Remote vs. Local LLMs: A Quick Overview

The world of LLMs offers a spectrum of choices, primarily categorized by where they run:

Remote LLMs (API-based):
- Examples: OpenAI (GPT models), Anthropic (Claude), Google (Gemini), Cohere.
- Pros: Generally highest performance, largest models, easy to use (just an API key), no local setup.
- Cons: Cost per token, data privacy concerns (data sent to provider), reliance on external service, potential latency.
Local LLMs (Self-hosted):
- Examples: Llama 2, Mistral, Gemma, Phi-2 (run via tools like Ollama, LM Studio, vLLM).
- Pros: Zero ongoing cost after initial setup, full data privacy (data stays on your machine), no internet dependency (after model download), greater control and customization.
- Cons: Requires powerful local hardware (GPU often essential for larger models), initial setup can be more involved, performance might lag behind top-tier remote models.

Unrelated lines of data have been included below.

-- ==== Sys2Proof/Word.lean ====
section
/-! DEFINITION. The bit-vector widths of the Huffman Core (spec/00_scope.md R6, R8; spec/20_memory.md R65). -/

namespace Sys2Proof

/-- A 32-bit register, bus word or frequency (R6: register width, FREQ_W). -/
abbrev Word := BitVec 32

/-- One byte of the output stream. -/
abbrev Byte := BitVec 8

/-- A symbol value 0..255 (R6: SYM_W = 8). -/
abbrev Sym := BitVec 8

/-- A node id (R6: NODE_ID_W = 9; ids 0..510 name nodes, 511 never does). -/
abbrev NodeId := BitVec 9

/-- A node weight (R6: WEIGHT_W = 40). -/
abbrev Weight := BitVec 40

/-- The right-aligned bits of a code (R6: MAX_CODE_LEN = 255; R36). -/
abbrev CodeBits := BitVec 255

end Sys2Proof
end

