/-- The offsets above BITCNT_HI are reserved and read 0 (R22, R23). -/
theorem readReg_reserved (s : State) (idx : BitVec 4) (h : 0xB ≤ idx.toNat) : s.readReg idx = 0#32 := by
  have hfive : ∀ idx : BitVec 4, 0xB ≤ idx.toNat →
      idx = 0xB#4 ∨ idx = 0xC#4 ∨ idx = 0xD#4 ∨ idx = 0xE#4 ∨ idx = 0xF#4 := by decide
  rcases hfive idx h with rfl | rfl | rfl | rfl | rfl <;> rfl

/-! ### Tier 1: reset and the register window -/

/-- Settles O1: the tables read 0 at every symbol, the registers by definition. -/
theorem resetStateValues : Obligations.ResetStateValues := by
  refine ⟨rfl, rfl, rfl, rfl, rfl, rfl, rfl, rfl, fun sym => ?_, rfl, rfl, fun sym => ?_, fun sym => ?_, rfl, rfl⟩
  · exact freqOf_replicate 0#32 sym
  · exact lenOf_empty sym
  · exact valOf_empty sym

/-- Settles O3: register 0 reads a constant. -/
theorem idReadsConstant : Obligations.IdReadsConstant := fun _ => ⟨rfl, rfl⟩

/-- Settles O4, register by register. -/
theorem registerReadValues : Obligations.RegisterReadValues := by
  intro s
  have hlo : (s.bitcnt.extractLsb' 0 32).toNat = s.bitcnt.toNat % 2 ^ 32 := by simp
  have hhi : (s.bitcnt.extractLsb' 32 32).toNat = s.bitcnt.toNat / 2 ^ 32 := by
    have := s.bitcnt.isLt
    simp [Nat.shiftRight_eq_div_pow]
    omega
  have hload : Rule43 s → s.phase = .load → s.treeinfoWord = 0#32 := by
    intro hinv hp
    obtain ⟨hn, hr, -⟩ := hinv.in_load hp
    exact BitVec.eq_of_toNat_eq (by simp [treeinfoWord_toNat, hn, hr])
  exact ⟨rfl, (statusWord_toNat s).trans (by cases s.phase <;> rfl),
    (errcodeWord_toNat s).trans (by cases s.errcode <;> rfl), rfl, rfl, rfl, outdataWord_toNat s,
    outlevelWord_toNat s, treeinfoWord_toNat s, hload, hlo, hhi, readReg_reserved s⟩

/-- Settles O9: of the registers only CMD and ARG take a write. -/
theorem writesBesideCmd : Obligations.WritesBesideCmd := by
  intro s addr data rest hs hw hcmd
  have hstep : step s = .next (State.mmioWrite { s with schedule := rest } (regIndex addr) data) := by
    simp [step, runEvent, hs, hostWrite, hw]
  rcases mmioWrite_cases { s with schedule := rest } (regIndex addr) data with
    ⟨h3, -, -⟩ | ⟨h3, -, -⟩ | ⟨h4, he⟩ | ⟨-, h4, he⟩
  · exact absurd h3 hcmd
  · exact absurd h3 hcmd
  · exact ⟨fun _ => hstep.trans (by rw [he]), fun hne => absurd h4 hne⟩
  · exact ⟨fun h => absurd h h4, fun _ => hstep.trans (by rw [he])⟩

/-! ### Tier 2: what a step can change -/

/-- STATUS shows the phase in bits 4 to 2 (R25). -/
theorem readReg_status_phase (s : State) : (s.readReg 1#4).toNat / 4 % 8 = s.phase.bits.toNat := by
  have hword : (s.readReg 1#4).toNat = _ := statusWord_toNat s
  have := s.phase.bits.isLt
  rw [hword]
  split_ifs <;> omega

/-- A command that completes leaves ERR = 0 only when it is performed (R94, R96). -/
theorem Unperformed.completing_eq_none {s t : State} (h : Unperformed s t) (ht : t.err = false) :
    s.completing = none := by
  by_contra hc
  simp [h.completes hc] at ht

/-- A performed command leaves ERR = 0 (R94, R100). -/
theorem Performed.err_eq_false {i : Instr} {s u : State} (h : Performed s i u) (hs : s.err = false ∨ i = .clear) :
    u.err = false := by
  rcases h.err_eq with ⟨-, he, -⟩ | ⟨hne, he, -⟩
  · exact he
  · exact he.trans (hs.resolve_right hne)

/-- Settles O24: only a performed command or a reset writes PHASE. -/
theorem phaseOrder : Obligations.PhaseOrder := by
  intro s t hstep
  refine and_assoc.1 ⟨?_, ?_, (readReg_status_phase t).trans (by cases t.phase <;> rfl)⟩
  · rcases (step_effect hstep).cases with ⟨-, hun⟩ | ⟨i, u, hi, -, herr, -, hphase, hp, rfl⟩ | ⟨hi, hreset, rfl⟩
    · exact ⟨fun hne => absurd hun.phase hne, fun he => by simp [hun.completing_eq_none he]⟩
    · have hafter : u.finish.phase = phaseAfter i s.phase := hp.phase_eq
      have hfrom := phaseError_eq_none_iff.1 hphase
      rw [hafter, hi]
      refine ⟨fun hne => ⟨hp.err_eq_false herr, ?_⟩, fun _ => ?_⟩
      · cases i with
        | build => exact .inl ⟨rfl, List.mem_singleton.1 hfrom, rfl⟩
        | gencodes => exact .inr (.inl ⟨rfl, List.mem_singleton.1 hfrom, rfl⟩)
        | flush => exact .inr (.inr (.inl ⟨rfl, List.mem_singleton.1 hfrom, rfl⟩))
        | clear => exact .inr (.inr (.inr (.inl ⟨rfl, rfl⟩)))
        | _ => exact absurd rfl hne
      · simp only [Option.some.injEq]
        refine ⟨?_, ?_, ?_, ?_⟩ <;> rintro rfl <;> rfl
    · exact ⟨fun _ => ⟨rfl, .inr (.inr (.inr (.inr ⟨hreset, rfl⟩)))⟩, by simp [hi]⟩
  · intro hreset
    rcases (step_effect hstep).cases with ⟨hr, -⟩ | ⟨i, u, -, hr, -⟩ | ⟨-, -, rfl⟩
    · simp [hr] at hreset
    · simp [hr] at hreset
    · rfl

/-- Settles O25: of the commands only COUNT and SETFREQ write FREQ, and the phase table allows them in LOAD alone. -/
theorem freqChangesOnlyInLoad : Obligations.FreqChangesOnlyInLoad := by
  intro s t hstep hne
  rcases (step_effect hstep).cases with ⟨-, hun⟩ | ⟨i, u, hi, -, herr, -, hphase, hp, rfl⟩ | ⟨-, hreset, -⟩
  · exact absurd hun.freq hne
  · rcases hp.freq_eq with he | rfl | ⟨sym, hsym⟩
    · exact absurd he hne
    · exact .inr (.inl hi)
    · have hload : s.phase = .load ∧ i ≠ .clear := by
        rcases hsym with rfl | rfl <;> cases hph : s.phase <;> simp [hph, phaseError] at hphase ⊢
      exact .inl ⟨hload.1, herr.resolve_right hload.2, sym, by simpa [hi] using hsym⟩
  · exact .inr (.inr hreset)

/-- Settles O26: of the commands only the four reads write RESULT. -/
theorem resultChangesOnlyByReads : Obligations.ResultChangesOnlyByReads := by
  intro s t hstep hne
  rcases (step_effect hstep).cases with ⟨-, hun⟩ | ⟨i, u, hi, -, herr, -, -, hp, rfl⟩ | ⟨-, hreset, -⟩
  · exact absurd hun.result hne
  · rcases hp.result_eq with he | rfl | hread
    · exact absurd he hne
    · exact .inr (.inl hi)
    · have hclear : i ≠ .clear := by rintro rfl; simp at hread
      have hs := herr.resolve_right hclear
      obtain ⟨hc, -⟩ | ⟨-, he, -⟩ := hp.err_eq
      · exact absurd hc hclear
      · exact .inl ⟨hs, he.trans hs, by simpa [hi] using hread⟩
  · exact .inr (.inr hreset)

/-- An empty queue has room for any command's bytes, as a code has at most 255 bits (R36). -/
theorem need_le_outqDepth {s : State} {i : Instr} {k : Nat} (h : s.need i = some k) : k ≤ 64 := by
  have hc := s.accCnt.isLt
  cases i with
  | encode sym =>
    have := (s.codes.lenOf sym).isLt
    simp only [State.need, Option.some.injEq] at h
    omega
  | flush =>
    simp only [State.need, Option.some.injEq] at h
    split_ifs at h <;> omega
  | _ => cases h

/-- A command is held only when it needs more room than OUTQ has (R98). -/
theorem held_eq_false_of_room {s : State} {i : Instr} (h : ∀ k, s.need i = some k → k + s.outq.length ≤ 64) :
    s.held i = false := by
  cases hn : s.need i with
  | none => exact held_eq_false_of_need hn
  | some k =>
    have hfits : ¬ Config.outqDepth < k + s.outq.length := Nat.not_lt.2 (h k hn)
    simp [State.held, hn, hfits]

/-- Every command that is not held ends with BUSY = 0 (R93, R102). -/
theorem runCommand_busy {s : State} {i : Instr} (p : State → Except ErrCode State) (h : s.held i = false) :
    (runCommand i p s).busy = false := by
  rcases runCommand_cases i p s with ⟨hh, -⟩ | ⟨-, -, -, he⟩ | ⟨_, -, -, -, he⟩ | ⟨_, -, -, -, -, he⟩ |
    ⟨_, -, -, -, -, he⟩
  · simp [h] at hh
  all_goals rw [he]; rfl

/-- Settles O30: with room no command is held. -/
theorem unheldCommandCompletes : Obligations.UnheldCommandCompletes := by
  intro i s hroom
  refine ⟨_, exec_runCommand i s, runCommand_busy _ (held_eq_false_of_room fun k hk => ?_)⟩
  rcases hroom with hempty | hroom
  · simpa [hempty] using need_le_outqDepth hk
  · cases i with
    | encode sym => exact Option.some.inj hk ▸ hroom
    | flush => exact Option.some.inj hk ▸ hroom
    | _ => cases hk

/-- An ENCODE or FLUSH performed in CODES has room for its bytes (R98). -/
theorem room_of_not_held {s : State} {i : Instr} {k : Nat} (hh : s.held i = false) (herr : s.err = false)
    (hp : s.phase = .codes) (hk : s.need i = some k) : k + s.outq.length ≤ 64 := by
  have hfits : ¬ Config.outqDepth < k + s.outq.length := by simpa [State.held, herr, hp, hk] using hh
  exact Nat.not_lt.1 hfits

/-- FLUSH pushes one byte exactly when bits are pending (R156). -/
theorem lastByte_length (acc : BitVec 8) (cnt : Nat) : (lastByte acc cnt).length = if cnt > 0 then 1 else 0 := by
  unfold lastByte
  split_ifs <;> rfl

/-- Settles O59. ENCODE keeps the bits below the last whole byte, and the hold keeps OUTQ within its depth (R98,
R155). -/
theorem packerBoundsKept : Obligations.PackerBoundsKept := by
  intro s t hacc hq hstep
  rcases (step_effect hstep).cases with ⟨-, hun⟩ | ⟨i, u, -, -, herr, hh, hphase, hp, rfl⟩ | ⟨-, -, rfl⟩
  · exact ⟨by rw [hun.acc, hun.accCnt]; exact hacc, hun.outq_le.trans hq⟩
  · cases hp with
    | encode sym len total bits hlen h0 htotal hbits =>
      have hcodes := List.mem_singleton.1 (phaseError_eq_none_iff.1 hphase)
      have hroom := room_of_not_held hh (herr.resolve_right (by simp)) hcodes rfl
      have hcnt : (BitVec.ofNat 3 (total % 8)).toNat = total % 8 := by simp
      have hrest : (BitVec.ofNat 8 (bits % 2 ^ (total % 8))).toNat < 2 ^ (total % 8) :=
        (BitVec.toNat_ofNat _ _).trans_lt ((Nat.mod_le _ _).trans_lt (Nat.mod_lt _ (by positivity)))
      subst hlen htotal
      exact ⟨by simpa [hcnt] using hrest, by simpa [Nat.add_comm] using hroom⟩
    | flush =>
      have hcodes := List.mem_singleton.1 (phaseError_eq_none_iff.1 hphase)
      have hroom := room_of_not_held hh (herr.resolve_right (by simp)) hcodes rfl
      exact ⟨by simp, by simpa [lastByte_length, Nat.add_comm] using hroom⟩
    | clear => simp
    | _ => exact ⟨hacc, hq⟩
  · simp

end Sys2Proof.Machine
end

section
/-! PROOFS. The invariants of spec/10_state.md R43. -/

namespace Sys2Proof.Machine

/-! ### The invariant -/

/-- A tree that BUILD made is laid out in the arena below ROOT (R126). -/
theorem State.treeBuilt.exists_isTreeOf {s : State} (h : s.treeBuilt) :
    ∃ t : NodeTree, t.IsTreeOf s.freq s.arena s.root := by
  obtain ⟨hn, -, A, slots, he⟩ := h
  simpa [he] using exists_isTreeOf_buildTree s.freq A slots hn

/-- What R43 says of the tree in TREE follows from BUILD having made it (R37, R125). -/
theorem State.treeBuilt.root_valid {s : State} (h : s.treeBuilt) (hp : s.phase ≠ .load) :
    s.nLeaves.toNat = numPresent s.freq ∧ 1 ≤ s.nLeaves.toNat ∧ s.validNode s.root = true := by
  obtain ⟨t, ht⟩ := h.exists_isTreeOf
  obtain ⟨hn, hleaves, -⟩ := h
  have hnum : s.nLeaves.toNat = numPresent s.freq := by rw [hleaves, numPresent_ofNat_toNat]
  refine ⟨hnum, by omega, ?_⟩
  rw [State.validNode, hnum, ht.root_valid]
  simpa using hp

/-- What R43 says of the code table follows from GENCODES having made it from BUILD's tree (R140). -/
theorem State.treeBuilt.lenOf_ne_zero_iff {s : State} (h : s.treeBuilt) (ht : s.codes = genTable s.arena s.root)
    (sym : Sym) : s.codes.lenOf sym ≠ 0#8 ↔ freqOf s.freq sym ≠ 0#32 := by
  obtain ⟨t, htree⟩ := h.exists_isTreeOf
  rw [ht]
  exact lenOf_genTable_ne_zero_iff htree sym

/-- The invariant reads only the content of the block, the length of OUTQ and the error state. -/
theorem Inv.of_unperformed {s t : State} (h : Inv s) (hun : Unperformed s t) : Inv t := by
  obtain ⟨⟨hacc, hq, hload, htree, hcodes, hdone⟩, herr, hbuilt, htable, hout⟩ := h
  refine ⟨⟨?acc, hun.outq_le.trans hq, ?load, ?tree, ?codes, ?done⟩, ?err, ?built, ?table, ?output⟩
  case err =>
    rcases hun.error with ⟨he, hc⟩ | ⟨he, -, hc⟩
    · rw [he, hc]; exact herr
    · simp [he, hc]
  all_goals
    simp only [State.validNode, State.treeBuilt, hun.phase, hun.freq, hun.arena, hun.root, hun.nLeaves, hun.codes,
      hun.acc, hun.accCnt, hun.bitcnt, hun.pushedBytes]
    assumption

LangChain provides seamless integrations for both, allowing you to build your LCEL pipelines with a clear separation of concerns.

Integrating LLMs with LangChain: A Deep Dive into Ollama

LangChain abstracts away the specifics of each LLM provider through its ChatModel interface. Whether it’s ChatOpenAI, ChatOllama, ChatGoogleGenerativeAI, or others, they all behave as Runnables, making them perfectly compatible with LCEL.

langchain-openai: For integrating with OpenAI’s models. You typically provide your OPENAI_API_KEY as an environment variable.
langchain-ollama: This is your gateway to running powerful open-source LLMs directly on your machine.What is Ollama? Ollama is an incredibly user-friendly tool that simplifies the process of downloading, running, and managing large language models locally. It takes care of the complexities of model weights, configurations, and dependencies, presenting a simple command-line interface and a local API (usually on http://localhost:11434). Think of it as a “Docker for LLMs” – it bundles the model, its configuration, and its runtime into a single, easy-to-use package. Why use Ollama?
- Privacy: Your data never leaves your machine. Ideal for sensitive applications.
- Cost-Effective: No per-token costs; you only pay for your hardware and electricity.
- Offline Capability: Once models are downloaded, you can run them without an internet connection.
- Rapid Iteration: Local inference means faster response times, accelerating development and experimentation.
- Accessibility: Makes powerful open-source models accessible even for those without extensive ML ops experience.
Getting Started with Ollama (Crucial Pre-requisites):
1. Install Ollama: Go to https://ollama.ai/download and download the installer for your operating system (macOS, Linux, Windows). Follow the straightforward installation steps. Ollama usually starts a background server automatically upon installation.
2. Pull a Model: Open your terminal or command prompt and use the ollama pull command to download a model. For instance, to get Llama 2 (a popular choice for general use):

ollama pull llama2

You can explore other available models and their sizes on the Ollama Models Library
. Common choices include mistral, gemma, codellama, etc.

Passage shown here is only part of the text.